== RECORDS SUPPLIED ==
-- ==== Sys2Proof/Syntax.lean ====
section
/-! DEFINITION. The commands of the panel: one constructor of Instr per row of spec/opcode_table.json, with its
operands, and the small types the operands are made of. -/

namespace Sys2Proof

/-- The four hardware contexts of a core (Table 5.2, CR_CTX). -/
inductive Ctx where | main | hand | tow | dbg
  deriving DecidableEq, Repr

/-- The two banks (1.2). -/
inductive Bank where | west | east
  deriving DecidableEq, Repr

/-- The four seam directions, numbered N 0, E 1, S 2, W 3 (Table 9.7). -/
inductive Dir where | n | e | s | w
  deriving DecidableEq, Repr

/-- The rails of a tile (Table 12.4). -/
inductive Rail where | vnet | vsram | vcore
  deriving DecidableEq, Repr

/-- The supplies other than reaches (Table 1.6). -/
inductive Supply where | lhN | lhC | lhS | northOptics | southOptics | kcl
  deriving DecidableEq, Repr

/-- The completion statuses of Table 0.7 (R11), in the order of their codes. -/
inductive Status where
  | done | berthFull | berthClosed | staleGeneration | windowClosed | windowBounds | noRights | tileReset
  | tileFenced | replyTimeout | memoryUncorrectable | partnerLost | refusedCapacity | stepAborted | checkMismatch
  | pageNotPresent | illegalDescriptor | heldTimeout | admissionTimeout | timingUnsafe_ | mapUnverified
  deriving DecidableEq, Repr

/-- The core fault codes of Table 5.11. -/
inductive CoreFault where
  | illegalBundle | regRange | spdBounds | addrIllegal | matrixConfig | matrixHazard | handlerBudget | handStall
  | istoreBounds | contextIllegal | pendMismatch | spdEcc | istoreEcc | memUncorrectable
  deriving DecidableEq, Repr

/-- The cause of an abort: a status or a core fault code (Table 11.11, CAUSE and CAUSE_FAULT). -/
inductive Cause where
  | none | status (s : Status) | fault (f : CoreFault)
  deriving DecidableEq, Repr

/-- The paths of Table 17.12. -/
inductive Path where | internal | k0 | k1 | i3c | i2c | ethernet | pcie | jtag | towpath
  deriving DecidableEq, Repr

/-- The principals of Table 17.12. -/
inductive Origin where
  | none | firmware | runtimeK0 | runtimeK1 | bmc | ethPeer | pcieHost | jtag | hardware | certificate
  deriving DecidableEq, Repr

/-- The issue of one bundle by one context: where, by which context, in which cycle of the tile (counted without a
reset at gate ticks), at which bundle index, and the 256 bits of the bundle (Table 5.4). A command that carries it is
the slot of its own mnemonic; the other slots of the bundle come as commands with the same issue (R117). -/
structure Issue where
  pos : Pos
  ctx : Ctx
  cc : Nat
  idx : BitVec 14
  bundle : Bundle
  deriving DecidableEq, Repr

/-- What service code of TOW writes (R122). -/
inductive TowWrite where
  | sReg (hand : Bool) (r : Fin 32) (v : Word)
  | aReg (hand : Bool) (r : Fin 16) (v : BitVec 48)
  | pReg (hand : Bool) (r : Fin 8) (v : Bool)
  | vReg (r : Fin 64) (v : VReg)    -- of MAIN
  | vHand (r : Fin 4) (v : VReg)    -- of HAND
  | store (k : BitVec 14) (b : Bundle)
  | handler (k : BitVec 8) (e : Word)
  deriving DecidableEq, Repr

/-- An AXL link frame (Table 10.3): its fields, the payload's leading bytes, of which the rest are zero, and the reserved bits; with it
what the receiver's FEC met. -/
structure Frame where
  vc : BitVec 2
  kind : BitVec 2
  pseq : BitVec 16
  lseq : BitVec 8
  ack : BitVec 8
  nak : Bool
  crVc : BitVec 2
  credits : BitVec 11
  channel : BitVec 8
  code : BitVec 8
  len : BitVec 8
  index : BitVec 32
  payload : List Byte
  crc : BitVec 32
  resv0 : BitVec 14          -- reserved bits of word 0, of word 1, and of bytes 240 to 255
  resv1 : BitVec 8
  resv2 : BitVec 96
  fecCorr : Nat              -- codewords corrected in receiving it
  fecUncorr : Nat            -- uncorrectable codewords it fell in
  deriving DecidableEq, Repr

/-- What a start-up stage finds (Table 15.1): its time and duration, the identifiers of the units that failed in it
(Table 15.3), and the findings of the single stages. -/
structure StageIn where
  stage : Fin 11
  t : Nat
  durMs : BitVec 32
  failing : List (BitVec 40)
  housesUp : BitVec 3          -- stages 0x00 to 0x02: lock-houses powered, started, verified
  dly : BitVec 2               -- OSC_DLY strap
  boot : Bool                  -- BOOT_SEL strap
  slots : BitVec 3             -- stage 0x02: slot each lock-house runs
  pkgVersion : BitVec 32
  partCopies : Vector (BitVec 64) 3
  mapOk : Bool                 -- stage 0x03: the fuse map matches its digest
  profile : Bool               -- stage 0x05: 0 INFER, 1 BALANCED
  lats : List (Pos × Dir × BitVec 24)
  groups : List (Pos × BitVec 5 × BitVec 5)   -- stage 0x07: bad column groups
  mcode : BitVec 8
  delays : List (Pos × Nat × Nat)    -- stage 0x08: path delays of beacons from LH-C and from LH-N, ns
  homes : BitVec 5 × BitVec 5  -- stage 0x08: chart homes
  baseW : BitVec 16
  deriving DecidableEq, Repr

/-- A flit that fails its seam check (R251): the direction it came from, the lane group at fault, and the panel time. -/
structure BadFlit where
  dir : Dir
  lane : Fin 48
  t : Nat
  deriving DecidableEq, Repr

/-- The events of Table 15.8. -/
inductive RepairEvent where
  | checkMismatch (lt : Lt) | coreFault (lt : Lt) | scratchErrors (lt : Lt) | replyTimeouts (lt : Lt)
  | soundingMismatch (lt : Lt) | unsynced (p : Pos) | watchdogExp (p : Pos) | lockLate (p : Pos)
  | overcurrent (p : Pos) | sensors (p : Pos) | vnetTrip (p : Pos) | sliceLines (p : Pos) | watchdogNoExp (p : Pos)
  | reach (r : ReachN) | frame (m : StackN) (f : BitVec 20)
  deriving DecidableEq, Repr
===
» **THE TASK**
Taking the entries above, print exactly the lines starting at the line with "pseq : BitVec 16" and ending at the line with "structure StageIn where", both included.

» **YOUR RESPONSE**
  pseq : BitVec 16
  lseq : BitVec 8
  ack : BitVec 8
  nak : Bool
  crVc : BitVec 2
  credits : BitVec 11
  channel : BitVec 8
  code : BitVec 8
  len : BitVec 8
  index : BitVec 32
  payload : List Byte
  crc : BitVec 32
  resv0 : BitVec 14          -- reserved bits of word 0, of word 1, and of bytes 240 to 255
  resv1 : BitVec 8
  resv2 : BitVec 96
  fecCorr : Nat              -- codewords corrected in receiving it
  fecUncorr : Nat            -- uncorrectable codewords it fell in
  deriving DecidableEq, Repr

/-- What a start-up stage finds (Table 15.1): its time and duration, the identifiers of the units that failed in it
(Table 15.3), and the findings of the single stages. -/
structure StageIn where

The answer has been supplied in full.